On 'bill shock' (and racy ads), T-Mobile leads the way

Wireless bill shock is one of those know-it-when-you-see-it things.  It happens when you get socked with charges that are hundreds or even of thousands of dollars higher than your normal monthly bill. See some local cases here ($17,500 to watch a movie in the Dominican Republic) and here (unexpected data roaming charges in Europe).

The FCC says bill shock has happened to about 1 in 6 wireless customers - about 30 million people.
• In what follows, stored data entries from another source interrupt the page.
/-- A settings request pending (R304 to R306): TAG, VALID, values, writes, E, F, and how far it has come. -/
structure SetReq where
  tag : BitVec 16
  valid : BitVec 16
  black : Nat
  gains : List Nat
  strobe : Nat
  lut : Nat
  dpc : Nat
  writes : List (Nat × Nat × Nat)
  f : Int
  e : Nat
  /-- Writes have been started, and have all completed. -/
  sending : Bool
  sent : Bool
deriving DecidableEq, Repr

/-- A record written and not yet latched for the register bank (R321). -/
structure CamRec where
  number : Nat
  words : List Word
  part : Bool
deriving DecidableEq, Repr

/-- A sensor beside its registers. -/
structure Sensor where
  /-- Number of the next frame, and of the latest boundary. -/
  next : Nat
  latest : Option Nat
  frames : List Frame
  reqs : List SetReq
  eLast : Nat
  /-- Tag in force, the tag of the pending set, and that of values staged and not committed (R308). -/
  tag : BitVec 16
  coming : Option (BitVec 16)
  staged : Option (BitVec 16)
  /-- First frame that carries SETTINGS_UNKNOWN, until a request completes (R309). -/
  unknown : Option Nat
  /-- Strobe pulses to come (start cycle, output, width) and in progress (output, end cycle) (R303). -/
  flashes : List (Nat × Nat × Nat)
  strobes : List (Nat × Nat)
  /-- Expected frames in a row without delivery; whether CAMERA_LOST is on for it; and whether every frame since the latest page
  boundary of the station has been delivered, and one has (R58). -/
  missed : Nat
  gone : Bool
  clean : Bool
  fresh : Bool
  /-- Latest record not yet latched (R321). -/
  record : Option CamRec
deriving DecidableEq, Repr

/-- An access of CAM_BUS_CMD (R300): its target, and whether it is on the bus. -/
structure BusAccess where
  sensor : Nat
  read : Bool
  bytes : Nat
  reg : Nat
  value : Nat
  started : Bool
deriving DecidableEq, Repr

/-- An output stream: its FIFO, and frames of its sensor seen (R316, R317). -/
structure OutStream where
  fifo : List Byte
  reserved : Nat
  seen : Nat
deriving DecidableEq, Repr

/-- Capture beside the CAM registers. -/
structure Cam where
  sensors : List Sensor
  fsCount : Nat
  /-- The sensor whose turn it is and the lines it may still send (R312). -/
  turn : Nat
  turnLeft : Nat
  streams : List OutStream
  /-- Access of CAM_BUS_CMD waiting or in progress. -/
  access : Option BusAccess
  /-- Ports being discovered. -/
  discovering : BitVec 4
  /-- Cycle of the latest vector 163 of each port (R297). -/
  eccAt : List (Option Nat)
deriving DecidableEq, Repr

/-- Defects kept of an inspected page (R341). -/
structure PageDefects where
  page : Word
  records : List (List Byte)
  more : Bool
deriving DecidableEq, Repr

/-- A decoded reference segment that inspection has taken (R160, R323): page, channel, page line, tile column, and its 1,024 bytes. -/
structure RefSeg where
  page : Word
  ch : Nat
  line : Nat
  col : Nat
  bytes : List Byte
deriving DecidableEq, Repr

/-- A page as the camera line saw it: its channels, the web position of its first line and the length of a line in 2^-32 counts, its lines,
the page lines that a camera line covers, and page lines of channels whose marks are not used (R336). -/
structure PageView where
  page : Word
  mask : BitVec 8
  pos : Int
  cl : Nat
  lines : Nat
  lpp : Nat
  noMarks : List (Nat × Nat)
deriving DecidableEq, Repr

/-- The quality loop beside the INS registers. -/
structure Ins where
  /-- Frames in the analyser feed, in order of arrival (R318). -/
  feed : List FeedFrame
  /-- Reference lines inspection has taken, what it was left without (R171), and the pages past the camera line that wait (R326). -/
  refs : List RefSeg
  blind : List BlankRegion
  views : List PageView
  /-- Job of the page latest analysed (R45, R349). -/
  lastJob : BitVec 16
  /-- Inspected pages whose pairs have been tested, and of each pair that has been streaked: channel, pair, pages streaked in
  a row, and the number of the page it was last streaked on (R327). -/
  pages : Nat
  streaks : List (Nat × Nat × Nat × Nat)
  defects : List PageDefects
  /-- Pages past the camera line whose analysis has not ended (R326). -/
  waiting : List Word
  /-- Changes found with the buffer full, restaged after the next inspected page (R342). -/
  restage : List Change
  /-- Run lines fixed under phasing or fired with a phase, per channel as (channel, first, last) (R336, R365). -/
  noMarks : List (Nat × Int × Int)
  /-- Consecutive records with DIE_FAULT set of each (channel, die) (R330). -/
  faults : List (Nat × Nat × Nat)
  /-- The page under the camera line. -/
  page : Option Word
deriving DecidableEq, Repr

/-- A calibration run in progress (R333, R347). -/
structure CalRun where
  kind : Nat
  retest : Bool
  mask : BitVec 8
  temper : Bool
  aborting : Bool
  /-- Slot gap of its test prints, 0 before the first line; and the test pages begun, by number, with their IDs (R331, R333). -/
  gap : Nat
  ids : List (Nat × Word)
deriving DecidableEq, Repr

/-- Calibration beside the CAL registers: the run, runs still to come in this visit, the CAL tables (active bytes and
staged writes), the seconds each quantity has been due, and ADC gains. -/
structure Cal where
  run : Option CalRun
  queue : List Nat
  tables : List (Nat × List Byte)
  staged : List (Nat × Nat × List Byte)
  dueFor : List Nat
  gains : List (Nat × Word)
  /-- ADC gains staged for the return to Warm (R335, R342). -/
  gainsNext : List (Nat × Word)
  /-- Of quantities 2 and 3: the reading times cycles since the latest check, in 2^-16 °C, the cycles with a reading, and the cycle up to
  which they are added up (R346). -/
  heat : List (Int × Nat)
  heatAt : Nat
  /-- Cycle of the latest check. -/
  checkedAt : Nat
deriving DecidableEq, Repr

/-- A plan in force (R364, R365): carrier, reach, and its number of phase slots. -/
structure Plan where
  carrier : Nat
  reach : Int
  slots : Nat
deriving DecidableEq, Repr

/-- Power beside the PWR registers. -/
structure Pwr where
  /-- PSEQ_EN_1 to PSEQ_EN_6 (R351). -/
  enables : BitVec 6
  /-- Carriers that wait for admission in this warm-up, and those with a setpoint change that waits in Warm (R359, R362). -/
  waiting : BitVec 16
  setWait : BitVec 16
  /-- Vector 192 has been raised in this warm-up. -/
  waitRaised : Bool
  /-- I_prev of each carrier, in mA (R363). -/
  prev : List Nat
  /-- E(d) of each carrier's latest plan (R363). -/
  energy : List (List Nat)
  plans : List Plan
  /-- Vectors 195, 196 and 197 raised in this page of channel STAT_CH (R368). -/
  once195 : Bool
  once196 : Bool
  once197 : Bool
  /-- Thresholds reached and not left (R369), logic islands and stack. -/
  warnLogic : Bool
  stopLogic : Bool
  critLogic : Bool
  warnStack : Bool
  stopStack : Bool
  critStack : Bool
  /-- Stack refresh rate doubled (R369). -/
  refresh : Bool
  /-- Sum and number of the hottest readings of the minute in progress (R370). -/
  tempSum : Int
  tempCount : Nat
  /-- Equivalent time at 95 °C in units of 2^-32 minute (R370); and (I ÷ I_design)² × time of the core and SRAM grids, weighted alike
  (R371). -/
  wear : Nat
  grids : List Nat
deriving DecidableEq, Repr

/-- A request pending at an arbiter, or granted and holding its path (R377): port, path, its arrival in arbiter cycles, and the cycle of
its grant, 0 while it is pending. -/
structure ArbReq where
  port : Nat
  path : Nat
  at_ : Nat
  held : Nat
deriving DecidableEq, Repr

/-- An arbiter beside its registers (R375 to R381). -/
structure Arbiter where
  /-- Cycles of its island clock counted since the timebase started, the one in which the window began, and windows ended. -/
  clock : Nat
  windowAt : Nat
  window : Nat
  reqs : List ArbReq
  /-- Requests granted and holding their path. -/
  holds : List ArbReq
  nonIron : Nat
  /-- Ports that were last granted in the round-robins over iron and copper. -/
  lastIron : Nat
  lastCopper : Nat
  used : List Nat
  credit : List Nat
deriving DecidableEq, Repr

/-- A requester of a lock (R384): island row and requester ID. -/
structure LockReq where
  island : Nat
  id : Nat
deriving DecidableEq, Repr

/-- A lock of the table (R384): holder, whether BROKEN, waiters in order of arrival, and the order of its latest grant. -/
structure Lock where
  holder : Option LockReq
  broken : Bool
  waiters : List LockReq
  granted : Nat
deriving DecidableEq, Repr

/-- Arbiters and locks beside the ARB registers. -/
structure Arb where
  arbiters : List Arbiter
  locks : List Lock
  grants : Nat
deriving DecidableEq, Repr

/-- A barge channel beside its registers. -/
structure Barge where
  /-- A MOVE is in progress (R401). -/
  moving : Bool
  /-- CAUSE of a halt asked for and due at the next instruction boundary (R404). -/
  stop : Option Nat
  /-- A program hand-over due at the next instruction boundary, with the page of its boundary (R407). -/
  due : Option (Option Word)
  /-- Cycle in which the WAIT in progress began (R402). -/
  began : Nat
  /-- Host read requests of the MOVE in progress that are still to be issued, as address and bytes (R401). -/
  asks : List (Nat × Nat)
deriving DecidableEq, Repr

/-- Barge channels beside the BRG registers. -/
structure Brg where
  channels : List Barge
deriving DecidableEq, Repr

/-- An Ethernet port beside its registers (R411 to R425). -/
structure TimPort where
  /-- Masters heard, latest Announce of each sender, and the best of them. -/
  masters : List AnnounceSet
  best : Option AnnounceSet
  /-- Whether a meanPathDelay has been accepted since link-up or the change of best master (R424). -/
  path : Bool
  /-- Candidate series, in 1/16 ns (R424). -/
  series : List Int
  /-- c of the latest sample in 2^-16 ns, and its cycle (R425). -/
  last : Option (Int × Nat)
  /-- Senders heard: the cycle of the latest Announce of each and its interval in cycles (R411). -/
  heard : List (BitVec 80 × Nat × Nat)
  /-- t1 with corrections and t2 of the latest Sync of the best master, in 2^-16 ns (R414). -/
  sync : Option (Int × Int)
  /-- sequenceId and sending stamp of the latest request, and sequenceId of the next (R411). -/
  request : Option (BitVec 16 × Int)
  nextSeq : BitVec 16
  /-- Cycles between requests, as the master announces it (R411). -/
  period : Nat
  /-- Residence times of two-step Syncs received here whose Follow_Ups have not come, newest first (R427). -/
  dwells : List (PtpHead × Int)
deriving DecidableEq, Repr

/-- Network time beside the TIM registers. -/
structure Tim where
  /-- The clock (R415), in units of 1.25 × 10^-9 × 2^-16 ns, and its epoch (R423). -/
  clock : Nat
  epoch : BitVec 16
  /-- Servo frequency FREQ in 2^-16 ppb (R415). -/
  freq : Int
  /-- Cycle, clock and FREQ at each change of the clock's rate since the latest step or TIM start, newest first, and the
  cycle of that step or start (R428). -/
  history : List (Nat × Nat × Int)
  since : Nat
  /-- TIM has started since the cold reset (R423). -/
  startedOnce : Bool
  /-- Integral term in 2^-16 ppb, latest FREQ values, and accepted samples in a row within LOCK_NS (R417, R418). -/
  integral : Int
  freqs : List Int
  good : Nat
  ports : List TimPort
  /-- |c_0 − c_1| of the latest pairs, newest first, and pairs in a row within ASYM_NS (R425). -/
  pairs : List Nat
  goodPairs : Nat
deriving DecidableEq, Repr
The agency defines it as "a sudden and unexpected increase in monthly wireless bills" when consumers don't realize they've blown past plan limits for voice, data and text, or get hit with unexpected international roaming charges.

At least for now, the FCC is taking a voluntary approach to addressing the problem, which coincidentally makes somebody a lot of money - though it's not entirely clear how the U.S. carriers share in proceeds collected on behalf of overseas roaming partners.

The voluntary approach relies on alerts to people at risk of overage charges, and carries an October 2012 deadline.  To encourage quicker compliance, the agency is keeping public track of how the carriers are doing. So far, only T-Mobile has hit the trifecta, offering alerts for voice, data, and international-roaming overages.

You can find the chart, which includes links to the carriers' policies, by clicking here.

T-Mobile, which was kept alive last year when the Justice Department blocked AT&T's attempt to swallow it, is also busy trying to remake its image with a racy new commercial featuring its familiar spokeswoman on a motorbike - to signify speed, of course, not sex. Whatever you think of that approach (you can see the commercial below), give the fourth-place carrier some credit for focusing on substance as well as style.